Sh is busting herself to complete her school work and is doing a semester with Geometry and Algebra (she failed first quarter algebra) and she is doing it! She also has French, Honors English, Biology and a Juilliard-music class online-as well as gym! She walks with me and will soon begin swimming and doing yoga (for healing and stretching). Now, if I can just find volleyball…..

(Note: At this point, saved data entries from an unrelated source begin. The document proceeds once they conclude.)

-- ==== Sys2Proof/Config.lean ====
section
/-!
DEFINITION. What the module fixes (figures of R6 and limits of their own rules) and the free values: constants with no body,
so that nothing can be proved about the value one of them takes (assumption 1: DESIGN CHOICE).
-/
namespace Sys2Proof.Config

/-- A value the manual leaves open, for each number drawn from `State.fresh` (assumption 1: DESIGN CHOICE). -/
opaque freeWord : Nat → Word

/-- A byte the manual leaves open (assumption 1: DESIGN CHOICE). -/
opaque freeByte : Nat → Byte

/-- A choice of two that the manual leaves open (assumption 1: DESIGN CHOICE). -/
opaque freeBit : Nat → Bool

/-- PRODPC of a POISON that no instruction's result caused and for which R392 gives no value, for each sequence number of the
partition's trap records (assumption 11: DESIGN CHOICE). -/
opaque freeProducer : Nat → Word

/-- The Falcon-1024 signature, 1,280 bytes in padded format, that the security engine's identity key gives a message
(R360, R362): the key never leaves the engine, so the value is free (assumption 6: DESIGN CHOICE). -/
opaque falconSign : List Byte → List Byte

/-- Whether the key fused at manufacture accepts a firmware image (R398): free, for the same reason (assumption 6: DESIGN CHOICE). -/
opaque falconAccepts : List Byte → Bool

/-- The colour of a line of the staging SRAM: a fixed hash of its address, which the manual does not give (R340; assumption 1: DESIGN
CHOICE). -/
opaque stagingColour : Nat → BitVec 4

/-- The line of the staging SRAM that a transfer is given (R340; assumption 1: DESIGN CHOICE). -/
opaque stagingLine : Nat → Nat

/-- The HBM stack that holds an address of device memory: the manual does not give the interleave (R396; assumption 1: DESIGN CHOICE). -/
opaque hbmStack : Nat → Nat

/-- Bytes of scratchpad of a core: 3 MiB (R6). -/
def scratchBytes : Nat := 3145728
/-- Bytes of operand buffer of a core: 1 MiB (R6). -/
def operandBytes : Nat := 1048576
/-- Cores of a full module: 48 clusters of 4 (R6). -/
def maxClusters : Nat := 48
/-- Bytes of device memory of a pseudo-channel: a stack of 64 GB has 64 (R6), and a GB of memory is 2³⁰ bytes (assumption 39: PRESUMED). -/
def channelBytes : Nat := 1073741824
/-- Enabled pseudo-channels of a full module: 64 for each of twelve stacks (R6). -/
def maxChannels : Nat := 768
/-- Sets of a core's tag table (R6). -/
def tagSets : Nat := 256
/-- Accumulator banks of a core (R6). -/
def coreBanks : Nat := 8
/-- Gang slots of a quadrant: 16 resident, of which at most 8 ACTIVE (R6, R210). -/
def quadSlots : Nat := 16
/-- ACTIVE gangs of a quadrant at most (R210). -/
def quadActive : Nat := 8
/-- Access sidecars of a core (R7). -/
def coreSidecars : Nat := 8
/-- Reservation records of a core (R149). -/
def coreRecords : Nat := 64
/-- Bytes of a chunk of a copy entry (R299). -/
def chunkBytes : Nat := 4096
/-- The watchdog's default limit in cycles (R247). -/
def watchdogDefault : Nat := 16777216
/-- Cycles in a tick of pod time (R3). -/
def tickCycles : Nat := 10
/-- Cycles in a microsecond at 1.25 GHz (R6). -/
def cyclesPerMicrosecond : Nat := 1250
/-- The default deadline of a SAVE in cycles: 200 µs (R383). -/
def saveDefault : Nat := 250000
/-- Cycles a log record may be held (R376). -/
def logHold : Nat := 256
/-- Entries of the suspect record (R326). -/
def suspectEntries : Nat := 4096
/-- Sequence numbers a front end remembers (R197). -/
def seqWindow : Nat := 4096
/-- Device-launched grids not yet retired that a front end holds at most (R201). -/
def launchLimit : Nat := 4096

end Sys2Proof.Config
end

As for my daughter being accepted into the world of ballet, getting into a major company, being able to do the contortions required by ballet dancers the world over these days, I do not know. But, she is certainly going to be a lover of ballet. Perhaps she will be a great artist, anything is possible if you work hard enough and long enough. Dance is fickle. Directors are fickle. But one must be prepared in life to set out one’s goals and to plan an attack. If the first attempt does not work, you hit again, and each time you set out to achieve new goals, reach a new plateau, it is important to look back at what you did the year before, pat yourself on the back for what you have accomplished and to move forward with certainty that this year will produce as exceptional results, catastrophe withstanding! Everyone also has a different path. She had three injuries this year to contend with (one was a carryover from last year)and I wish more than ever there were doctors of dance in every county, as there are more dancers today than ever and nothing is worse than a dancer with a misdiagnosis. The harder you dance, the more injuries you are likely to sustain. I wish there were a school for dancers in this state which offered dance to all students who wanted to learn and which provided the essentials of training for great dancers to emerge. It would make so much more sense than 500 little schools able to teach only the minimum and not to offer other courses and training which is so important-mime, acting, makeup, hair, stretching, yoga and other therapies, modern and ballet, jazz and character, and wherever there are dancers there should be healing tools for dancers, dance doctors, etc….Instead, schools are set up to make money for themselves, all claiming a not-for-profit status, not dancers, and their directors are usually motivated by their paychecks, their fine cars, paying for their houses, their own companies, themselves-not the art, the student, not scholarships, and if those schools banded together, they could support a company in our area and a school worthy of the name. Somehow, it could be done. This would lower the costs to all, thought it would equalize the payment of teachers, it would be able to support itself and would lead to these dancers being able to stay in their own area and dance.

My daughter stands in class everyday and her teacher looks at her to remind him of the combination, everyone seems to forget it.